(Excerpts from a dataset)
namespace Sys2Proof.Machine

theorem desBit_append_left {n m : Nat} (a : BitVec n) (b : BitVec m) {i : Nat} (hi : 1 ≤ i) (hn : i ≤ n) :
    desBit (a ++ b) i = desBit a i := by
  have hlt : i - 1 < n := by omega
  simp [desBit, BitVec.getMsbD_append, hlt]

theorem desBit_append_right {n m : Nat} (a : BitVec n) (b : BitVec m) {i : Nat} (hi : 1 ≤ i) :
    desBit (a ++ b) (n + i) = desBit b i := by
  have hle : ¬ n + i - 1 < n := by omega
  have hidx : n + i - 1 - n = i - 1 := by omega
  simp [desBit, BitVec.getMsbD_append, hle, hidx]

/-- Bit `i` of a half after `r` rounds stands at place `shifted r i` of the permuted key's half (R105). -/
def shifted (r i : Nat) : Nat := (i - 1 + shiftSum r) % 28 + 1

theorem shifted_le (r i : Nat) : shifted r i ≤ 28 := Nat.mod_lt _ (by decide)

theorem desBit_rotl_shiftSum (v : KeyHalf) (r : Nat) {i : Nat} (hi : 1 ≤ i) (h28 : i ≤ 28) :
    desBit (rotl v (shiftSum r % 28)) i = desBit v (shifted r i) := by
  rw [desBit_rotl v _ hi h28, Nat.add_mod_mod, shifted]

theorem desBit_permutedKey_c (k : Block) {i : Nat} (hi : 1 ≤ i) (h28 : i ≤ 28) :
    desBit (permutedKey k).c i = desBit (permute pc1 k) i := by
  rw [permutedKey, desBit_desSlice _ (by decide) (by decide) hi h28, Nat.add_sub_cancel_left]

theorem desBit_permutedKey_d (k : Block) {i : Nat} (hi : 1 ≤ i) (h28 : i ≤ 28) :
    desBit (permutedKey k).d i = desBit (permute pc1 k) (28 + i) := by
  rw [permutedKey, desBit_desSlice _ (by decide) (by decide) hi h28]
  congr 1
  omega

/-- R117: a bit of `C_r ‖ D_r` is a bit of `C_0 ‖ D_0`, in the same half. -/
theorem desBit_rotatedHalves (k : Block) (r : Nat) {p q : Nat} (hp : 1 ≤ p) (hp56 : p ≤ 56)
    (hleft : p ≤ 28 → q = shifted r p) (hright : 29 ≤ p → q = 28 + shifted r (p - 28)) :
    desBit (rotl (permutedKey k).c (shiftSum r % 28) ++ rotl (permutedKey k).d (shiftSum r % 28)) p =
      desBit (permute pc1 k) q := by
  have hs (i : Nat) : 1 ≤ shifted r i := Nat.succ_pos _
  by_cases h28 : p ≤ 28
  · rw [desBit_append_left _ _ hp h28, desBit_rotl_shiftSum _ r hp h28,
      desBit_permutedKey_c k (hs p) (shifted_le r p), hleft h28]
  · obtain ⟨i, rfl⟩ : ∃ i, p = 28 + i := ⟨p - 28, by omega⟩
    have hi : 1 ≤ i := by omega
    rw [desBit_append_right _ _ hi, desBit_rotl_shiftSum _ r hi (by omega),
      desBit_permutedKey_d k (hs i) (shifted_le r i), hright (by omega), Nat.add_sub_cancel_left]

theorem pc2_entry_range {j p : Nat} (h : pc2.toList[j]? = some p) : 1 ≤ p ∧ p ≤ 56 := by
  obtain ⟨hj, rfl⟩ := List.getElem?_eq_some_iff.mp h
  exact pc2_range ⟨j, by simpa using hj⟩

/-- Settles O26: PC-2, the rotation and PC-1 each move bits. -/
theorem roundKeyBitIsOneKeyBit : Obligations.RoundKeyBitIsOneKeyBit := by
  intro k r j p q _ hr hj hj48 hp hleft hright
  obtain ⟨hp1, hp56⟩ := pc2_entry_range hp
  obtain ⟨hq1, hq56⟩ : 1 ≤ q ∧ q - 1 < 56 := by omega
  have hb : pc1.toList[q - 1]? = some pc1[q - 1] := by simp
  refine ⟨pc1[q - 1], hb, ?_⟩
  calc desBit (roundKeyOf k r) j
    _ = desBit (rotl (permutedKey k).c (shiftSum r % 28) ++ rotl (permutedKey k).d (shiftSum r % 28)) p := by
      rw [roundKeyOf_eq k hr, desBit_permute pc2 _ hj hj48 hp]
    _ = desBit (permute pc1 k) q := desBit_rotatedHalves k r hp1 hp56 hleft fun h => by
      rw [hright h, shifted, Nat.sub_sub, Nat.add_assoc]
    _ = desBit k pc1[q - 1] := desBit_permute pc1 k hq1 (by omega) hb

/-- PC-1 names no last bit of a byte (R101, R115). -/
theorem permutedKey_congr {k k' : Block} (h : ∀ i, 1 ≤ i → i ≤ 64 → i % 8 ≠ 0 → desBit k i = desBit k' i) :
    permutedKey k = permutedKey k' := by
  have hcd : permute pc1 k = permute pc1 k' := by
    refine BitVec.eq_of_getMsbD_eq fun j hj => ?_
    obtain ⟨h1, h64, h8⟩ := pc1_range ⟨j, hj⟩
    rw [getMsbD_permute pc1 k hj, getMsbD_permute pc1 k' hj]
    exact h _ h1 h64 h8
  rw [permutedKey, permutedKey, hcd]

theorem roundKeyOf_congr {k k' : Block} (h : permutedKey k = permutedKey k') {r : Nat} (hr : r ≤ 16) :
    roundKeyOf k r = roundKeyOf k' r := by
  rw [roundKeyOf_eq k hr, roundKeyOf_eq k' hr, h]

/-- Settles O24: the round keys are a function of the permuted key. -/
theorem ignoredKeyBits : Obligations.IgnoredKeyBits :=
  fun _ _ h => ⟨permutedKey_congr h, fun _ _ hr => roundKeyOf_congr (permutedKey_congr h) hr⟩

end Sys2Proof.Machine
end

section
/-! PROOF. The complemented key (R116): every operation of the schedule moves bits, so it commutes with complement. -/

namespace Sys2Proof.Machine

theorem permute_pc1_not (k : Block) : permute pc1 (~~~k) = ~~~(permute pc1 k) := by
  refine permute_not pc1 k fun j hj => ?_
  obtain ⟨h1, h64, -⟩ : 1 ≤ pc1[j] ∧ pc1[j] ≤ 64 ∧ _ := pc1_range ⟨j, hj⟩
  omega

theorem permute_pc2_not (cd : BitVec 56) : permute pc2 (~~~cd) = ~~~(permute pc2 cd) := by
  refine permute_not pc2 cd fun j hj => ?_
  obtain ⟨h1, h56⟩ : 1 ≤ pc2[j] ∧ pc2[j] ≤ 56 := pc2_range ⟨j, hj⟩
  omega

theorem permutedKey_not (k : Block) :
    permutedKey (~~~k) = ⟨~~~(permutedKey k).c, ~~~(permutedKey k).d⟩ := by
  rw [permutedKey, permutedKey, permute_pc1_not, desSlice_not _ _ _ (by decide) (by decide),
    desSlice_not _ _ _ (by decide) (by decide)]

theorem roundKeyOf_not (k : Block) {r : Nat} (hr : r ≤ 16) : roundKeyOf (~~~k) r = ~~~(roundKeyOf k r) := by
  rw [roundKeyOf_eq _ hr, roundKeyOf_eq _ hr, permutedKey_not, rotl_not, rotl_not, ← BitVec.not_append,
    permute_pc2_not]

theorem permute_zeros {n m : Nat} (table : Vector Nat m) : permute table (0 : BitVec n) = 0 := by
  refine BitVec.eq_of_getMsbD_eq fun j hj => ?_
  rw [getMsbD_permute table 0 hj]
  simp [desBit]

theorem rotl_zeros {n : Nat} (s : Nat) : rotl (0 : BitVec n) s = 0 := by
  refine BitVec.eq_of_getMsbD_eq fun i hi => ?_
  rw [getMsbD_rotl 0 s i hi]
  simp

theorem permutedKey_zero : permutedKey 0 = ⟨0, 0⟩ := by
  rw [permutedKey, permute_zeros]
  rfl

theorem roundKeyOf_zero {r : Nat} (hr : r ≤ 16) : roundKeyOf 0x0000000000000000 r = 0x000000000000 := by
  have hcd : (0 : KeyHalf) ++ (0 : KeyHalf) = (0 : BitVec (28 + 28)) := rfl
  rw [roundKeyOf_eq _ hr, permutedKey_zero, rotl_zeros, hcd]
  exact permute_zeros pc2

/-- The key whose bytes are 1 differs from the zero key in ignored bits alone (R115). -/
theorem roundKeyOf_bytes_one {r : Nat} (hr : r ≤ 16) : roundKeyOf 0x0101010101010101 r = 0x000000000000 := by
  have hagree : ∀ i < 65, i % 8 ≠ 0 → desBit (0x0101010101010101 : Block) i = desBit (0 : Block) i := by
    decide
  have hpk : permutedKey 0x0101010101010101 = permutedKey 0 :=
    permutedKey_congr fun i _ h64 h8 => hagree i (by omega) h8
  rw [roundKeyOf_congr hpk hr]
  exact roundKeyOf_zero hr

/-- Settles O25: the last two keys are the complements of the first two. -/
theorem complementedKeyComplementsSchedule : Obligations.ComplementedKeyComplementsSchedule := by
  refine ⟨fun k => ?_, fun r _ hr => ⟨roundKeyOf_zero hr, roundKeyOf_bytes_one hr, ?_, ?_⟩⟩
  · have hcd := permutedKey_not k
    exact ⟨congrArg Halves.c hcd, congrArg Halves.d hcd, fun r _ hr => roundKeyOf_not k hr⟩
  · have hnot := roundKeyOf_not 0x0000000000000000 hr
    rwa [roundKeyOf_zero hr] at hnot
  · have hnot := roundKeyOf_not 0x0101010101010101 hr
    rwa [roundKeyOf_bytes_one hr] at hnot

end Sys2Proof.Machine
end

section
/-! PROOF. A write of KEY and the load after it (R109). -/

namespace Sys2Proof.Machine

/-- Settles O27: storing KEY keeps every other register, and a load reads KEY when it executes. -/
theorem keyWriteKeepsDerivedState : Obligations.KeyWriteKeepsDerivedState := by
  intro s v rest hp
  refine ⟨_, (step_event hp).trans (event_store rfl _), rfl, rfl, rfl, rfl, rfl, rfl, rfl, rfl, rfl, ?_⟩
  rintro i (rfl | rfl)
  · exact ⟨_, exec_ksInit _, rfl, rfl, by simp⟩
  · refine ⟨_, exec_ksLoad _, ?_, ?_, fun _ j => ?_⟩
    · exact congrArg Halves.c (halvesAfter_sixteen v)
    · exact congrArg Halves.d (halvesAfter_sixteen v)
    · exact (scheduledFrom_ksLoadDone _).rk_eq j j.isLt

**EXERCISE OBJECTIVE:** Please transcribe the data exactly from its first line. End with the line that contains "same half. -/".

**YOUR SOLUTION:**
namespace Sys2Proof.Machine

theorem desBit_append_left {n m : Nat} (a : BitVec n) (b : BitVec m) {i : Nat} (hi : 1 ≤ i) (hn : i ≤ n) :
    desBit (a ++ b) i = desBit a i := by
  have hlt : i - 1 < n := by omega
  simp [desBit, BitVec.getMsbD_append, hlt]

theorem desBit_append_right {n m : Nat} (a : BitVec n) (b : BitVec m) {i : Nat} (hi : 1 ≤ i) :
    desBit (a ++ b) (n + i) = desBit b i := by
  have hle : ¬ n + i - 1 < n := by omega
  have hidx : n + i - 1 - n = i - 1 := by omega
  simp [desBit, BitVec.getMsbD_append, hle, hidx]

/-- Bit `i` of a half after `r` rounds stands at place `shifted r i` of the permuted key's half (R105). -/
def shifted (r i : Nat) : Nat := (i - 1 + shiftSum r) % 28 + 1

theorem shifted_le (r i : Nat) : shifted r i ≤ 28 := Nat.mod_lt _ (by decide)

theorem desBit_rotl_shiftSum (v : KeyHalf) (r : Nat) {i : Nat} (hi : 1 ≤ i) (h28 : i ≤ 28) :
    desBit (rotl v (shiftSum r % 28)) i = desBit v (shifted r i) := by
  rw [desBit_rotl v _ hi h28, Nat.add_mod_mod, shifted]

theorem desBit_permutedKey_c (k : Block) {i : Nat} (hi : 1 ≤ i) (h28 : i ≤ 28) :
    desBit (permutedKey k).c i = desBit (permute pc1 k) i := by
  rw [permutedKey, desBit_desSlice _ (by decide) (by decide) hi h28, Nat.add_sub_cancel_left]

theorem desBit_permutedKey_d (k : Block) {i : Nat} (hi : 1 ≤ i) (h28 : i ≤ 28) :
    desBit (permutedKey k).d i = desBit (permute pc1 k) (28 + i) := by
  rw [permutedKey, desBit_desSlice _ (by decide) (by decide) hi h28]
  congr 1
  omega

/-- R117: a bit of `C_r ‖ D_r` is a bit of `C_0 ‖ D_0`, in the same half. -/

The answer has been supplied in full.